What is the difference between using a stream versus not? Persistence. When a message is published and received on a stream, it is stored and then the message is forwarded to active consumers.

In practice, a pure NATS subject provides at-most-once delivery while a stream provides at-least-once delivery to a consumer. This opens up a whole host of options for consumers. A consumer (or a group of them) can start consuming a stream anytime and have the option of replaying messages earlier than they started started consuming. This is dictated by one of the delivery options such as nats.DeliverAll, nats.DeliverLast and nats.StartSequence (among a couple other options).

Can I implement the saga pattern using NATS?

Yes! The saga pattern can be modeled using orchestration or choreography. NATS supports orchestration via its request-reply support. Of course it supports orchestration since its natively an asynchronous message broker.

Depending on the complexity of the saga or how long running they are, a NATS stream should likely be used for increased resiliency and persistence of messages (especially for compensating actions).

Is there a document with all the known headers anywhere?

To my knowledge these are not yet documented centrally, but they do exist in the source code as a starting point. You may be able to search the docs by the header name to discover additional context.

A few key ones include:

  • Nats-Msg-Id - Add this to a message to NATS server can de-duplicate if the client re-sends the same message due to some network issue.
  • Nats-Expected-Stream - When a client publishes a message on a subject and this subject is expected to map to a stream, this header can be set to assert this expectation.
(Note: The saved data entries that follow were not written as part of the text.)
/-- The state a form commits has the sp of the form's row. -/
theorem formNext_sp {f : Form} {s t : State} (h : formNext f s = some t) : t.sp = formSp f s := by
  cases f <;> simp only [formNext, Option.some.injEq, reduceCtorEq] at h <;> subst h <;> simp only [formSp]
  case addReg r => rfl
  case ldRegReg d r => exact State.setReg_sp s d _
  case ldRegImm d => exact State.setReg_sp s d _
  case ldRegHl d => exact State.setReg_sp s d _
  case ldHlReg r => exact memWrite_sp s _ _
  case ldHlImm => exact memWrite_sp s _ _
  case jp => rfl
  case jpCond cc => rw [jumpCond_eq]
  case pushPair rr => exact push16_sp s (s.pair rr)
  case pushAf => exact push16_sp s s.af
  case popPair rr => exact setPair_sp (popState s) rr _
  case popAf => exact popAf_sp s
  case call => exact callImm_sp s
  case callCond cc => unfold callCond; split; exacts [callImm_sp s, rfl]
  case ret => exact retAlways_sp s
  case retCond cc => unfold retCond; split; exacts [retAlways_sp s, rfl]
  case nop => rfl
  case halt => rfl

/-- Each row of the table keeps sp or moves it by 2. -/
theorem formSp_cases (f : Form) (s : State) :
    formSp f s = s.sp ∨ formSp f s = sub16 s.sp 2#16 ∨ formSp f s = add16 s.sp 2#16 := by
  cases f with
  | pushPair rr => exact .inr (.inl rfl)
  | pushAf => exact .inr (.inl rfl)
  | call => exact .inr (.inl rfl)
  | popPair rr => exact .inr (.inr rfl)
  | popAf => exact .inr (.inr rfl)
  | ret => exact .inr (.inr rfl)
  | callCond cc => simp only [formSp]; split; exacts [.inr (.inl rfl), .inl rfl]
  | retCond cc => simp only [formSp]; split; exacts [.inr (.inr rfl), .inl rfl]
  | _ => exact .inl rfl

theorem sp_moves_of_step {s t : State} (h : step s = .next t) :
    t.sp = s.sp ∨ t.sp = sub16 s.sp 2#16 ∨ t.sp = add16 s.sp 2#16 := by
  rcases step_next_cases h with ⟨-, rfl⟩ | ⟨-, hnext⟩
  · exact .inl rfl
  · rw [formNext_sp hnext]
    exact formSp_cases _ s

/-- The size of the address space is even, so a move by 2 keeps the parity across the wrap. -/
theorem parity_of_moves {x y : Word} (h : y = x ∨ y = sub16 x 2#16 ∨ y = add16 x 2#16) :
    y.toNat % 2 = x.toNat % 2 := by
  rcases h with rfl | rfl | rfl
  · rfl
  · rw [BitVec.toNat_sub, BitVec.toNat_ofNat]
    omega
  · rw [BitVec.toNat_add, BitVec.toNat_ofNat]
    omega

/-- Settles O43: the row of the instruction's form, each of which moves sp by 2 or not at all. -/
theorem stackPointerMovesByTwo : Obligations.StackPointerMovesByTwo :=
  ⟨fun _ _ _ h => formNext_sp (exec_next_iff.1 h),
    fun _ _ h => ⟨sp_moves_of_step h, parity_of_moves (sp_moves_of_step h)⟩⟩
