-- ==== Sys2Proof/Machine/EngineProcess.lean ====
section
/-! DEFINITION. The processing commands (`44_engine_process.md` R302 to R309). -/

namespace Sys2Proof.Machine

/-- `PROC1`, the first-order step of one channel (R302). -/
def execProc1 (s : State) : Host.Outcome State Fault Refusal := runProc .proc1 .first s

/-- `PROC2`, the second-order step of one channel (R303). -/
def execProc2 (s : State) : Host.Outcome State Fault Refusal := runProc .proc2 .second s

/-- `PROCN1`, the first-order batch over `NS` samples of one channel (R305). -/
def execProcn1 (s : State) : Host.Outcome State Fault Refusal :=
  runCommand .procn1 (procnBody .first) s

/-- `PROCN2`, the second-order batch over `NS` samples of one channel (R306). -/
def execProcn2 (s : State) : Host.Outcome State Fault Refusal :=
  runCommand .procn2 (procnBody .second) s

/-- `PROCM1`, the first-order batch over `NCH × NS` (R308). -/
def execProcm1 (s : State) : Host.Outcome State Fault Refusal :=
  runCommand .procm1 (procmBody .first) s

/-- `PROCM2`, the second-order batch over `NCH × NS` (R309). -/
def execProcm2 (s : State) : Host.Outcome State Fault Refusal :=
  runCommand .procm2 (procmBody .second) s

end Sys2Proof.Machine
end

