/-- R345, R381: while the block is halted no command runs and no operation faults: a `CMD` write and
every operation that would fault change nothing but the host's own queue and record, and the fault
registers and `CMD` stay until POR, the only way out. The queue and the record are the model's form of
the host (log 9, 10). -/
def Obligations.HaltedUntilPowerOnReset : Prop :=
  ∀ (s : State) (op : HostOp) (rest : List HostOp),
    s.hostQueue = op :: rest → s.halted = true →
    (op ≠ .por → ∃ t, step s = .next t ∧ t.halted = true ∧ t.status = s.status ∧
      t.fcmd = s.fcmd ∧ t.finfo = s.finfo ∧ t.fch = s.fch ∧ t.cmd = s.cmd ∧ t.cmdWr = s.cmdWr) ∧
    ((∃ w, op = .wr 31 w) → step s = .next { s with hostQueue := rest }) ∧
    (op.wellFormed s.params = false →
      ∃ obs, step s = .next { s with hostQueue := rest, observed := obs }) ∧
    (op = .por → ∃ t, step s = .next t ∧ t.halted = false)

/-! ### The invariant and the step as a whole -/

/-- Every step keeps the invariant: a legal configuration, a canonical memory of whole words inside
`MEM_SIZE`, and fault registers that are all 0 or record one fault of R342. -/
def Obligations.StepKeepsInvariant : Prop :=
  ∀ s t : State, s.Inv → step s = .next t → t.Inv

/-- The state after reset meets the invariant. Its `MEM_SIZE` is the model's choice (log 1). -/
def Obligations.ResetMeetsInvariant : Prop := State.reset.Inv

/-- R391, R380, R353: every step answers a next state, keeps the configuration, and takes one host
action; with none pending the block holds its state (the queue is the model's, log 9). -/
def Obligations.StepAnswersNext : Prop :=
  ∀ s : State, ∃ t, step s = .next t ∧ t.params = s.params ∧ t.hostQueue = s.hostQueue.tail ∧
    (s.hostQueue = [] → t = s)

/-- R104, R344: a command either leaves the fault registers and `halted` as they were, or enters a
fault with one of the causes a command can raise, its own word in `FCMD`, and `halted` set. -/
def Obligations.CommandsAndTheFaultRegisters : Prop :=
  ∀ (i : Instr) (s t : State), exec i s = .next t →
    (t.status = s.status ∧ t.fcmd = s.fcmd ∧ t.finfo = s.finfo ∧ t.fch = s.fch ∧
      t.halted = s.halted) ∨
    (t.halted = true ∧ t.fcmd = encode i ∧
      ∃ c, t.status = 0x100#32 ||| BitVec.ofNat 32 (causeCode c) ∧
        c ≠ .illegalCommand ∧ c ≠ .registerAccess ∧
        (designerPf i = none → c ≠ .paramDomain ∧ c ≠ .designResult) ∧
        (engineOrder i = none → c = .unwrittenRegister ∨ c = .paramDomain ∨ c = .designResult) ∧
        (isBatch i = false → c ≠ .accessFault ∧ c ≠ .aliasViolation ∧ c ≠ .unwrittenMemory))

/-! ### Frames -/

/-- The register frame of every command (R106): a register outside the write set keeps its word and
its written-bit; `CMD`, the configuration and the host's queue and record are unchanged; a command
that is no batch leaves all of memory as it was; and a `PROCN` of no samples writes no register. -/
def Obligations.CommandsWriteOnlyTheirWriteSet : Prop :=
  ∀ (i : Instr) (s t : State), exec i s = .next t →
    (∀ r, r ∉ writeSet i → t.reg r = s.reg r ∧ t.written r = s.written r) ∧
    t.cmd = s.cmd ∧ t.cmdWr = s.cmdWr ∧ t.params = s.params ∧ t.hostQueue = s.hostQueue ∧
    t.observed = s.observed ∧ (isBatch i = false → t.mem = s.mem) ∧
    ((i = .procn1 ∨ i = .procn2) → (s.reg .ns).toNat = 0 →
      ∀ r, t.reg r = s.reg r ∧ t.written r = s.written r)

/-- The memory frame of the batch commands (R78 to R81, R304, R277, R307): every byte outside the
output run, the wanted arrays, or the channels' output runs and the state array reads as before,
whether the command completes or faults. -/
def Obligations.BatchCommandsWriteOnlyTheirRuns : Prop :=
  (∀ (o : Order) (s t : State), exec (procnCommand o) s = .next t →
    ∀ x, ¬inRun (s.reg .yptr).toNat (s.reg .ns).toNat x → readByte t.mem x = readByte s.mem x) ∧
  (∀ (i : Instr) (o : Order) (wy ws : Bool), (i, o, wy, ws) ∈ rstmCommands →
    ∀ s t : State, exec i s = .next t →
    ∀ x, (wy = true → ¬inRun (s.reg .yptr).toNat (s.reg .nch).toNat x) →
      (ws = true → ¬inRun (s.reg .sptr).toNat (orderWords o * (s.reg .nch).toNat) x) →
      readByte t.mem x = readByte s.mem x) ∧
  ∀ (o : Order) (s t : State), exec (procmCommand o) s = .next t →
    ∀ x, (∀ (c : Nat) (v : Word), c < (s.reg .nch).toNat →
        s.memRead (wordAddr (s.reg .yptr).toNat c) = some v →
        ¬inRun v.toNat (s.reg .ns).toNat x) →
      ¬inRun (s.reg .sptr).toNat (orderWords o * (s.reg .nch).toNat) x →
      readByte t.mem x = readByte s.mem x

/-- R235 and, for the engine commands, R106: a register outside the read set changes none of a
command's results. The two runs agree on everything, but for that register itself where the command
does not write it. -/
def Obligations.RegistersOutsideTheReadSetDoNotMatter : Prop :=
  ∀ (i : Instr) (s : State) (r : Reg) (v : Word), r ∉ readSet i →
    ∃ t t', exec i s = .next t ∧ exec i (s.setReg r v) = .next t' ∧
      (t' = t.setReg r v ∨ (r ∈ writeSet i ∧ t' = t))

/-! ### Faults of every command -/

/-- R35, R104, R343: before anything else a command faults on the lowest register of its read set that
is not written, and changes nothing but the fault registers. -/
def Obligations.UnwrittenRegisterFaultsFirst : Prop :=
  ∀ (i : Instr) (s : State) (r : Reg), r ∈ readSet i → s.written r = false →
    (∀ r' ∈ readSet i, (regNum r').val < (regNum r).val → s.written r' = true) →
    exec i s = .next { s with
      status := 0x102, fcmd := encode i, finfo := BitVec.ofNat 32 (regNum r).val, fch := 0,
      halted := true }

/-- R346, the first two points: a command that faults with a cause that is checked before its first
write, or that is no batch command, leaves every register, written-bit and memory word as it was. -/
def Obligations.FaultsBeforeTheFirstWriteArePrecise : Prop :=
  ∀ (i : Instr) (s t : State), s.halted = false → exec i s = .next t → t.halted = true →
    (isBatch i = false ∨ t.status ∈ [0x102#32, 0x103#32, 0x104#32, 0x105#32, 0x108#32, 0x109#32]) →
    t = { s with
      status := t.status, fcmd := t.fcmd, finfo := t.finfo, fch := t.fch, halted := true }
Using the example above, PUB weather.us.pa {...} with the Nats-Expected-Stream: weather will assert the subject is bound to the stream.
  • Nats-Expected-Last-Sequence - Ensure the message being published is only accepted by the stream if the sequence known by the publishes matches that of the server. This provides optimistic concurrency control at the stream level.
  • Nats-Expected-Last-Subject-Sequence - Same as the previous header, but more granular to the subject level. Given a message from weather.us.pa and weather.us.nj, each would have their own last sequence number. This approach is preferred over the previous header to reduce contention if total ordering of a stream is not needed.
  • Nats-Expected-Last-Msg-Id - The same semantics as Nats-Expected-Last-Sequence except it asserts it matches the (user-defined) Nats-Msg-Id of the last message written to the stream rather than the server-generated sequence number.
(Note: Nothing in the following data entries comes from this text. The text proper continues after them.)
/-- The address of an output that is not wanted does not matter. -/
theorem rstmWrite_congr {wy ws : Bool} {ya ya' sp sp' : Nat} (hy : wy = true → ya' = ya)
    (hs : ws = true → sp' = sp) : rstmWrite o wy ws ya' sp' = rstmWrite o wy ws ya sp := by
  funext ch out t
  cases wy <;> cases ws <;> simp [rstmWrite, hy, hs]

theorem rstmChannel_congr {wy ws : Bool} {ya ya' sp sp' : Nat} (hy : wy = true → ya' = ya)
    (hs : ws = true → sp' = sp) (c : Coefs Word) (xa : Nat) :
    rstmChannel o wy ws c xa ya' sp' = rstmChannel o wy ws c xa ya sp := by
  funext ch t
  rw [rstmChannel, rstmChannel, rstmWrite_congr hy hs]

/-- The run of an output that is not wanted is empty, and is compared with no other. -/
theorem rstmCheck_setReg {wy ws : Bool} (hr : r ∉ rstmRegs wy ws) :
    rstmCheck o wy ws (s.setReg r v) = rstmCheck o wy ws s := by
  obtain ⟨hx, hy, hs, hn⟩ := not_mem_rstmRegs.mp hr
  cases wy <;> cases ws <;>
    simp [rstmCheck, rstmAliasOk, rangeCheck, reg_setReg_ne, hx, hy, hs, hn]

theorem rstmBody_setReg {wy ws : Bool} (hr : r ∉ coefRegsOf o ++ rstmRegs wy ws) :
    rstmBody o wy ws (s.setReg r v) = (rstmBody o wy ws s).setReg r v := by
  obtain ⟨hcoef, hregs⟩ := not_or.mp (List.mem_append.not.mp hr)
  obtain ⟨hx, hy, hs, hn⟩ := not_mem_rstmRegs.mp hregs
  have hchannel := rstmChannel_congr (o := o)
    (fun h => congrArg BitVec.toNat (reg_setReg_ne s v (hy h)))
    (fun h => congrArg BitVec.toNat (reg_setReg_ne s v (hs h)))
  simp only [rstmBody, rstmCheck_setReg v s hregs, loadCoef_setReg v s hcoef, num_setReg,
    reg_setReg_ne s v hx, reg_setReg_ne s v hn, hchannel]
  cases coefCheck s.num (loadCoef o s) with
  | error f => rfl
  | ok _ =>
    by_cases hzero : (s.reg .nch).toNat = 0
    · simp only [hzero, if_true]
      rfl
    · simp only [hzero, if_false]
      cases rstmCheck o wy ws s with
      | error f => rfl
      | ok _ => exact repeatFrom_setReg (fun ch t => rstmChannel_setReg v t wy ws _ _ _ _ ch) _ _

/-! ### Multi-channel batch -/

@[simp] theorem readPointers_setReg (base ch n : Nat) :
    readPointers (s.setReg r v) base ch n = readPointers s base ch n := by
  induction n generalizing ch with
  | zero => rfl
  | succ n ih => simp only [readPointers, memReadOrRaise_setReg, ih]

@[simp] theorem checkChannelRuns_setReg (m ch : Nat) (runs : List (Nat × Nat)) :
    checkChannelRuns (s.setReg r v) m ch runs = checkChannelRuns s m ch runs := by
  induction runs generalizing ch with
  | nil => rfl
  | cons run runs ih => simp only [checkChannelRuns, rangeCheck_setReg, ih]

theorem procmSample_setReg (c : Coefs Word) (sp : Nat) (runs : List (Nat × Nat)) (i ch : Nat) :
    procmSample o c sp runs i ch (s.setReg r v) = (procmSample o c sp runs i ch s).setReg r v := by
  rw [procmSample, procmSample]
  exact atOnce_setReg rfl fun out => setMemCell_setReg v (s.memWrite _ out.1) _ out.2

theorem procmBody_setReg (hr : r ∉ coefRegsOf o ++ [.xptr, .yptr, .sptr, .ns, .nch]) :
    procmBody o (s.setReg r v) = (procmBody o s).setReg r v := by
  simp only [List.mem_append, List.mem_cons, List.not_mem_nil, or_false, not_or] at hr
  obtain ⟨hcoef, hptrs⟩ := hr
  have hplan : procmPlan o (s.setReg r v) = procmPlan o s := by
    simp [procmPlan, reg_setReg_ne, hptrs]
  simp only [procmBody, hplan, loadCoef_setReg v s hcoef, num_setReg, reg_setReg_ne, ne_eq, hptrs,
    not_false_eq_true]
  cases coefCheck s.num (loadCoef o s) with
  | error f => rfl
  | ok _ =>
    by_cases hzero : (s.reg .nch).toNat = 0 ∨ (s.reg .ns).toNat = 0
    · simp only [hzero, if_true]
      rfl
    · simp only [hzero, if_false]
      cases procmPlan o s with
      | error f => rfl
      | ok runs =>
        exact repeatFrom_setReg (fun i t => repeatFrom_setReg
          (fun ch u => procmSample_setReg v u _ _ runs i ch) _ _) _ _

/-! ### All engine commands -/

/-- The procedure of an engine command and its end, from states that differ in a register outside the
read set. -/
theorem sameBut_engine {i : Instr} (hi : designerPf i = none) (hr : r ∉ readSet i) (w : Word) :
    sameBut (writeSet i) r v (concludeRan w (bodyOf i s)) (concludeRan w (bodyOf i (s.setReg r v))) := by
  have batch {ws : List Reg} {x x' : Ran} (h : x' = x.setReg r v) :
      sameBut ws r v (concludeRan w x) (concludeRan w x') :=
    .inl (by rw [h, concludeRan_setReg])
  cases i <;> cases hi
  case rst1 => exact sameBut_rstBody (o := .first) v s hr w
  case rst2 => exact sameBut_rstBody (o := .second) v s hr w
  case proc1 => exact sameBut_procBody (o := .first) v s hr w
  case proc2 => exact sameBut_procBody (o := .second) v s hr w
  case procn1 => exact batch (procnBody_setReg (o := .first) v s hr)
  case procn2 => exact batch (procnBody_setReg (o := .second) v s hr)
  case rstm1Y | rstm1S | rstm1Ys => exact batch (rstmBody_setReg (o := .first) v s hr)
  case rstm2Y | rstm2S | rstm2Ys => exact batch (rstmBody_setReg (o := .second) v s hr)
  case procm1 => exact batch (procmBody_setReg (o := .first) v s hr)
  case procm2 => exact batch (procmBody_setReg (o := .second) v s hr)

end

/-! ### The statement -/

theorem firstUnwritten_setReg_of_not_mem {rs : List Reg} {r : Reg} (hr : r ∉ rs) (s : State)
    (v : Word) : firstUnwritten (s.setReg r v) rs = firstUnwritten s rs :=
  List.find?_congr fun _ h => congrArg not (written_setReg_ne s v fun e => hr (e ▸ h))

/-- Settles O20: both runs stop at the same unwritten register, or conclude procedures that differ in
`r` alone, if at all. -/
theorem registersOutsideTheReadSetDoNotMatter :
    Obligations.RegistersOutsideTheReadSetDoNotMatter := by
  intro i s r v hr
  have hsame := firstUnwritten_setReg_of_not_mem hr s v
  simp only [exec_eq_runCommand, runCommand, hsame]
  cases firstUnwritten s (readSet i) with
  | some r₀ => exact ⟨_, _, rfl, rfl, .inl rfl⟩
  | none =>
    refine ⟨_, _, rfl, rfl, ?_⟩
    cases hi : designerPf i with
    | some pf => exact sameBut_designer v s hi hr _
    | none => exact sameBut_engine v s hi hr _

end Sys2Proof.Machine
end

section
/-! The coefficient check and the state reset (`43_engine_reset.md`; O43, O44, O45, O58): every engine
command checks its coefficient set first, and `RST` of either order ends as the values of its reset
say. -/

namespace Sys2Proof.Machine

/-! ### A command that concludes -/

/-- With its read set written, a command whose procedure completes ends in its state (R104). -/
theorem exec_of_done {i : Instr} {s t : State} (hw : allWritten s (readSet i))
    (h : bodyOf i s = .done t) : exec i s = .next t := by
  rw [exec_of_written hw, h, concludeRan]

/-- With its read set written, a command whose procedure raises enters that fault (R104, R344). -/
theorem exec_of_raised {i : Instr} {s t : State} {r : Raise} (hw : allWritten s (readSet i))
    (h : bodyOf i s = .raised r t) : exec i s = .next (faultEntry r (encode i) t) := by
  rw [exec_of_written hw, h, concludeRan]

/-! ### The coefficient check (R271) -/

theorem coefCheck_valid {N : Num} {c : Coefs Word} (h : coefsValid N c = true) :
    coefCheck N c = .ok () := require_eq_ok.mpr h

theorem coefCheck_invalid {N : Num} {c : Coefs Word} (h : coefsValid N c = false) :
    coefCheck N c = .error ⟨.coeffInvalid, 0, 0⟩ := require_eq_error.mpr ⟨h, rfl⟩

section
variable {o : Order} {s : State} {r : Raise} (h : coefCheck s.num (loadCoef o s) = .error r)
include h

theorem rstBody_coefCheck_error : rstBody o s = .raised r s := by
  simp [rstBody, rstPlan, h]

theorem procBody_coefCheck_error : procBody o s = .raised r s := by
  simp [procBody, procPlan, h]

theorem procnBody_coefCheck_error : procnBody o s = .raised r s := by
  simp [procnBody, procnCheck, h]

theorem rstmBody_coefCheck_error (wy ws : Bool) : rstmBody o wy ws s = .raised r s := by
  simp [rstmBody, h]

theorem procmBody_coefCheck_error : procmBody o s = .raised r s := by
  simp [procmBody, h]

/-- The coefficient check is the first of every engine command (R271). -/
theorem bodyOf_coefCheck_error {i : Instr} (hi : engineOrder i = some o) :
    bodyOf i s = .raised r s := by
  cases i <;> cases hi
  case rst1 | rst2 => exact rstBody_coefCheck_error h
  case proc1 | proc2 => exact procBody_coefCheck_error h
  case procn1 | procn2 => exact procnBody_coefCheck_error h
  case rstm1Y | rstm1S | rstm1Ys | rstm2Y | rstm2S | rstm2Ys => exact rstmBody_coefCheck_error h _ _
  case procm1 | procm2 => exact procmBody_coefCheck_error h

end

/-! ### The reset of one channel (R275, R276) -/

/-- The three ends of `RST` with valid coefficients: the reset values in the output and the state
registers, a fault of the input, or a fault of a result. -/
theorem exec_rst_result {i : Instr} {o : Order} {s : State} {r : Word × Cell Word}
    (hb : bodyOf i = rstBody o) (hw : allWritten s (readSet i))
    (hv : coefsValid s.num (loadCoef o s) = true)
    (hr : resetValues s.num (loadCoef o s) (s.reg .x) = r) :
    (F32.isFinite (s.reg .x) = true → F32.isFinite r.1 = true → cellFinite o r.2 = true →
      exec i s = .next (writeOutput o r s)) ∧
    (F32.isFinite (s.reg .x) = false →
      exec i s = .next (faultEntry ⟨.valueNonfinite, 0, 0⟩ (encode i) s)) ∧
    (F32.isFinite (s.reg .x) = true → ¬(F32.isFinite r.1 = true ∧ cellFinite o r.2 = true) →
      exec i s = .next (faultEntry ⟨.outputNonfinite, 0, 0⟩ (encode i) s)) := by
  refine ⟨fun hx hy hs => exec_of_done hw ?results, fun hx => exec_of_raised hw ?input,
    fun hx hout => exec_of_raised hw ?output⟩ <;>
    rw [hb, rstBody, rstPlan, coefCheck_valid hv, ok_bind, resetChecked, hx]
  case results => simp [hr, hy, hs]
  case input => rfl
  case output =>
    rw [← Bool.and_eq_true, Bool.not_eq_true] at hout
    simp [hr, hout, raiseWith]

/-! ### The ideal meaning (R272, R273) -/

/-- The ideal first-order reset away from the boundary, over its one denominator (R272). -/
theorem resetValues1_ideal {c : Coef1 Rat} (x0 : Rat) (h : 1 + c.a1 ≠ 0) :
    resetValues1 idealArith (-1) c x0 =
      (x0 * (c.b0 + c.b1) / (1 + c.a1), x0 * (c.b1 - c.a1 * c.b0) / (1 + c.a1)) := by
  have hne : c.a1 ≠ -1 := fun e => h (by rw [e]; norm_num)
  simp only [resetValues1, idealArith, hne, decide_false, Bool.false_eq_true, if_false, Prod.mk.injEq]
  constructor <;> ring

/-- The ideal second-order reset away from the boundary, over its one denominator (R273). -/
theorem resetValues2_ideal {c : Coef2 Rat} (x0 : Rat) (h : 1 + c.a1 + c.a2 ≠ 0) :
    resetValues2 idealArith (-1) c x0 =
      (x0 * (c.b0 + c.b1 + c.b2) / (1 + c.a1 + c.a2),
       x0 * (c.b1 + c.b2 - c.b0 * (c.a1 + c.a2)) / (1 + c.a1 + c.a2),
       x0 * (c.b2 * (1 + c.a1) - c.a2 * (c.b0 + c.b1)) / (1 + c.a1 + c.a2)) := by
  have hne : c.a1 + c.a2 ≠ -1 := fun e => h (by rw [add_assoc, e]; norm_num)
  simp only [resetValues2, idealArith, hne, decide_false, Bool.false_eq_true, if_false, Prod.mk.injEq]
  refine ⟨?_, ?_, ?_⟩ <;> ring

/-! ### The statements -/

/-- Settles O43: the check of the set that the engine loads is the first of every engine command. -/
theorem invalidCoefficientsFault : Obligations.InvalidCoefficientsFault := by
  intro i o s hi hw hv
  refine exec_of_raised hw (bodyOf_coefCheck_error (coefCheck_invalid ?_) hi)
  cases o <;> exact hv

/-- Settles O44: on both sides of the boundary the reset values are the given ones. -/
theorem rst1Result : Obligations.Rst1Result := by
  intro s b0 b1 a1 x d kx y0 s0 hw hb0 hb1 ha1 hx hv hd hkx hy0 hs0
  subst hb0 hb1 ha1 hx hd hkx
  have hr : resetValues s.num (loadCoef .first s) (s.reg .x) = (y0, ⟨s0, F32.posZero⟩) := by
    simp only [resetValues, loadCoef, resetValues1, apply_ite Prod.fst, apply_ite Prod.snd, hy0, hs0]
    rfl
  exact exec_rst_result (i := .rst1) rfl hw hv hr

/-- Settles O45: on both sides of the boundary the reset values are the given ones. -/
theorem rst2Result : Obligations.Rst2Result := by
  intro s b0 b1 b2 a1 a2 x sa d kx y0 s1 s2 hw hb0 hb1 hb2 ha1 ha2 hx hv hsa hd hkx hy0 hs1 hs2
  subst hb0 hb1 hb2 ha1 ha2 hx hsa hd hkx
  have hr : resetValues s.num (loadCoef .second s) (s.reg .x) = (y0, ⟨s1, s2⟩) := by
    simp only [resetValues, loadCoef, resetValues2, apply_ite Prod.fst, apply_ite Prod.snd, hy0, hs1,
      hs2]
    rfl
  have hcell : cellFinite .second ⟨s1, s2⟩ = true ↔ F32.isFinite s1 = true ∧ F32.isFinite s2 = true :=
    Bool.and_eq_true_iff
  obtain ⟨hdone, hinput, houtput⟩ := exec_rst_result (i := .rst2) rfl hw hv hr
  exact ⟨fun hfx hfy hf1 hf2 => hdone hfx hfy (hcell.mpr ⟨hf1, hf2⟩), hinput,
    fun hfx hf => houtput hfx (by rwa [hcell])⟩

/-- Settles O58: away from the boundary the closed forms solve the step's equations over their one
denominator; at it the test of the boundary holds. -/
theorem idealResetIsAFixedPoint : Obligations.IdealResetIsAFixedPoint := by
  refine ⟨fun c x0 h => ?first, fun c x0 h => ?second, fun c x0 h => ?boundary1,
    fun c x0 h => ?boundary2⟩
  case first =>
    rw [resetValues1_ideal x0 h]
    simp only [stepValues1, idealArith, Prod.mk.injEq]
    constructor <;> field_simp <;> ring
  case second =>
    rw [resetValues2_ideal x0 h]
    simp only [stepValues2, idealArith, Prod.mk.injEq]
    refine ⟨?_, ?_, ?_⟩ <;> field_simp <;> ring
  case boundary1 => simp [resetValues1, idealArith, h]
  case boundary2 => simp [resetValues2, idealArith, h]

end Sys2Proof.Machine
end

section
/-! The batched reset (`43_engine_reset.md` R277 to R283; O52, O53): its checks in their order, the
loop over the channels where they pass, and the channel at which it stops. -/

namespace Sys2Proof.Machine

/-! ### A range check that passes, and one that fails (`20_memory.md` R74, R75) -/

theorem rangeCheck_inside {s : State} {a n ch : Nat} (h : runInMemory s a n) :
    rangeCheck s a n ch = .ok () := rangeCheck_ok.mpr (.inr h)

theorem rangeCheck_outside {s : State} {v : Word} {n : Nat} (hn : n ≠ 0)
    (h : ¬runInMemory s v.toNat n) : rangeCheck s v.toNat n 0 = .error ⟨.accessFault, v, 0⟩ :=
  rangeCheck_error.mpr ⟨⟨hn, h⟩, by simp [raiseWith]⟩

/-- The run of an array that is not wanted is empty. -/
theorem rangeCheck_wanted {s : State} {a n ch : Nat} {wanted : Bool}
    (h : wanted = true → runInMemory s a n) :
    rangeCheck s a (if wanted then n else 0) ch = .ok () := by
  cases wanted with
  | true => exact rangeCheck_inside (h rfl)
  | false => exact rangeCheck_ok.mpr (.inl rfl)

/-! ### The checks before the first access (R277, `20_memory.md` R85) -/

section
variable {o : Order} {wy ws : Bool} {s : State} (hn : (s.reg .nch).toNat ≠ 0)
I have a use case for thousands or millions of streams? Can NATS support this?

When developers ask this question, they are often talking about some logical idea of a stream, such as an isolated series of messages in their domain.

NATS has both the concept of a stream, which can be defined as a durable sequence of messages as well as a subject which indicates the subject of a message that is sent.

A NATS stream can have one or more concrete or wildcard subjects bound to a stream. This is shown in the first question above. A stream named weather has a single subject pattern weather.> bound to it. The > wildcard means any subject under the weather. namespace will be send to the stream, such as weather.us.pa or weather.us.pa.18069 or something even more granular, theoretically for all countries, states, locales, etc.

This means that the size of the subject space to a single stream is (theoretically) unbounded. Each concrete subject can be treated as a logical, horizontal partition of the stream (most literature on partitioning is in regards to relational database tables, but the concept still applies).

There are a handful of benefits to this approach such as:

  • optimistic concurrency control on a per-subject level (see the Nats-Last-Expected-Subject-Sequence header above)
  • subject-level authorization controls for clients, independent of the stream
  • optimized subject-level (single partition) filtering of messages for consumers

To answer the original question, yes NATS can handle millions of application/actor streams using subjects that are multiplexed onto a handful of streams. A rule of thumb is to use a stream per bounded context (not per service) which usually result in 10s of streams or 100s in larger systems.